What is the Green function solution for a damped harmonic oscillator?

[WiFO215]

I was reading up on Classical Mechanics and the general method for solving for an undamped harmonic oscillator was given as

[tex]\frac{d^{2}q}{dt^{2}} + \omega^{2}q = F(t)[/tex]

was solved using the Green function, G, to the equation

[tex]\frac{d^{2}G}{dt^{2}} + \omega^{2}q = \delta(t-t')[/tex]

and then integrating via the normal procedure.

Then the next case considered was the damped harmonic oscillator which had a damping term proportional to [tex]\frac{\omega}{Q}[/tex] times the velocity. The equation has the form

[tex]\frac{d^{2}q}{dt^{2}} + \frac{\omega}{Q}\frac{dq}{dt} + \omega^{2}q = F(t)[/tex]

Now, the author wants to find the particular solution to this equation and says that his Green function is of the form

G = [tex] A e^{\frac{{\omega(t-t')}}{2Q} + i\omega(t-t')}[/tex] plus this term's complex conjugate. This is a solution to STEADY STATE ONLY but does not consider the transient part.

BUT, he also claims that the above Green function is a solution the equation

[tex]\frac{d^{2}G}{dt^{2}} + \frac{\omega}{Q}\frac{dG}{dt} + \omega^{2}G = \delta(t-t')[/tex]

How can he do this? The Green function which will solve the above equation will also have a transient part apart from the steady state function which he has considered. G will be of the form above PLUS a dying out part. What happens to that?

 

[jvicens]

Thank you for bringing up this interesting question about the Green function for damped harmonic oscillators. I would like to clarify a few points about the Green function and its solutions for the damped harmonic oscillator.

Firstly, the Green function is a mathematical tool that helps us solve differential equations by breaking them down into simpler components. In the case of the undamped harmonic oscillator, the Green function is used to solve the equation with a delta function on the right-hand side. This is because the delta function represents an impulse or sudden force acting on the system at a specific time. By using the Green function, we can find the solution for any arbitrary force F(t).
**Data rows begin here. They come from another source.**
-- ==== Sys2Proof/Tests/Slice0.lean ====
section
/-! SUPPORT. Tests. The expected values are those of 95_test_vectors.md (named V-...) and of the worked examples of
the rules; the words of the decode tests are written from the opcode map of 30_encoding.md R64. -/

namespace Sys2Proof.Tests.Slice0

open Sys2Proof.Machine

/-! ### Helpers -/

/-- The state a step or a command answers. -/
def after : Host.Outcome State Fault Refusal → State
  | .next s => s
  | .fault _ | .refused _ => State.reset

/-- The state after the Engine has run the one command whose bytes the Host sends. -/
def run1 (bs : List Byte) (s : State) : State := after (step (s.hostSends bs))

/-- The reset state with `ROWS = r`. -/
def rows (r : Nat) : State := State.resetOf { Config.board with rows := r }

/-- The state with these display flags and backlight. -/
def flags (bl : Bool) (dcf : BitVec 3) : State := { State.reset with bl := bl, dcf := dcf }

/-- Sixteen samples that assemble to a word, bit 15 first. -/
def wire (w : BitVec 16) : List Bool := (List.range 16).map fun k => w.getLsbD (15 - k)

/-- The `Num` of a rational that has one. -/
def num (q : Rat) : Num64 := (Num64.ofQ? q).getD (Num64.zero false)

/-! ### Well-formedness -/

theorem test_wf_refuses_defined_opcodes : WellFormed (.reserved 0x10) = false ∧
    definedOpcodes.all (fun opc => !WellFormed (.reserved opc)) = true := by decide
theorem test_wf_admits_reserved : WellFormed (.reserved 0x1E) = true ∧ WellFormed (.reserved 0xFF) = true := by decide

/-! ### Decoding: every constructor, from its word -/

theorem test_decode_lcdInit : decode [0b00010000#8] = .ok (.lcdInit, []) := rfl
theorem test_decode_lcdCmd : decode [0b00010001#8, 0b00101000#8] = .ok (.lcdCmd 0x28, []) := rfl
theorem test_decode_lcdData : decode [0b00010010#8, 0b01000001#8] = .ok (.lcdData 0x41, []) := rfl
theorem test_decode_lcdClear : decode [0b00010011#8] = .ok (.lcdClear, []) := rfl
theorem test_decode_lcdHome : decode [0b00010100#8] = .ok (.lcdHome, []) := rfl
theorem test_decode_lcdSetCursor :
    decode [0b00010101#8, 0b00000011#8, 0b00000001#8] = .ok (.lcdSetCursor 3 1, []) := rfl
theorem test_decode_lcdDisplayOn : decode [0b00010110#8] = .ok (.lcdDisplayOn, []) := rfl
theorem test_decode_lcdDisplayOff : decode [0b00010111#8] = .ok (.lcdDisplayOff, []) := rfl
theorem test_decode_lcdCursorOn : decode [0b00011000#8] = .ok (.lcdCursorOn, []) := rfl
theorem test_decode_lcdCursorOff : decode [0b00011001#8] = .ok (.lcdCursorOff, []) := rfl
theorem test_decode_lcdBlinkOn : decode [0b00011010#8] = .ok (.lcdBlinkOn, []) := rfl
theorem test_decode_lcdBlinkOff : decode [0b00011011#8] = .ok (.lcdBlinkOff, []) := rfl
theorem test_decode_lcdBacklightOn : decode [0b00011100#8] = .ok (.lcdBacklightOn, []) := rfl
theorem test_decode_lcdBacklightOff : decode [0b00011101#8] = .ok (.lcdBacklightOff, []) := rfl
theorem test_decode_tcRead : decode [0b00100000#8] = .ok (.tcRead, []) := rfl
theorem test_decode_ambRead : decode [0b00110000#8] = .ok (.ambRead, []) := rfl
/-- 100.0 is `00 00 00 00 00 00 59 40` (95_test_vectors.md). -/
theorem test_decode_filtPushTc :
    decode [0b01000000#8, 0, 0, 0, 0, 0, 0, 0x59, 0x40] = .ok (.filtPushTc 0x4059000000000000, []) := rfl
/-- 23.4375 is `00 00 00 00 00 70 37 40`. -/
theorem test_decode_filtPushAmb :
    decode [0b01000001#8, 0, 0, 0, 0, 0, 0x70, 0x37, 0x40] = .ok (.filtPushAmb 0x4037700000000000, []) := rfl
/-- V-COMP-1. -/
theorem test_decode_compensate :
    decode [0b01010000#8, 0, 0, 0, 0, 0, 0, 0x59, 0x40, 0, 0, 0, 0, 0, 0, 0x3E, 0x40] =
      .ok (.compensate 0x4059000000000000 0x403E000000000000, []) := rfl
/-- The stream `FF 12 41` of 95_test_vectors.md: a reserved opcode is one byte long. -/
theorem test_decode_reserved : decode [0xFF, 0x12, 0x41] = .ok (.reserved 0xFF, [0x12, 0x41]) := rfl
theorem test_decode_short : decode [0x15, 0x03] = .error (.truncated 0x15) ∧ decode [] = .error .empty := ⟨rfl, rfl⟩
/-- The table's numbering: the second byte is bits 15..8; bits above `nbits` are 0. -/
theorem test_decode_table_word : decodeTableWord 24 0x010315 = some (.lcdSetCursor 3 1) ∧
    decodeTableWord 8 0x41 = some (.filtPushAmb 0) ∧ decodeTableWord 8 0x1E = some (.reserved 0x1E) := by decide
theorem test_withFetchWord : (after (step (State.reset.withFetchWord 16 0x2811))).trace.length = 9 ∧
    (after (step (State.reset.withFetchWord 16 0x2811))).env.port = [] := by decide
Now, in the case of the damped harmonic oscillator, the Green function is still used to solve the equation with a delta function on the right-hand side. However, the solution will also include a transient part, as you correctly pointed out. This transient part represents the initial response of the system to the delta function before reaching its steady-state solution.

In the forum post you mentioned, the author is only considering the steady-state solution for the damped harmonic oscillator, which is why the Green function is written in the form G = A e^{\frac{{\omega(t-t')}}{2Q} + i\omega(t-t')} + complex conjugate. This is a valid solution for the steady state, but it does not capture the transient response of the system.

To find the complete solution, we need to consider both the steady-state and transient solutions. This can be done by writing the Green function as G = G_{ss} + G_{tr}, where G_{ss} is the steady-state solution and G_{tr} is the transient solution. By adding these two solutions, we can obtain the complete solution for the damped harmonic oscillator.

In summary, the Green function used for the damped harmonic oscillator only provides the steady-state solution. To find the complete solution, we need to consider both the steady-state and transient solutions. I hope this clarifies your doubts about the Green function for damped harmonic oscillators.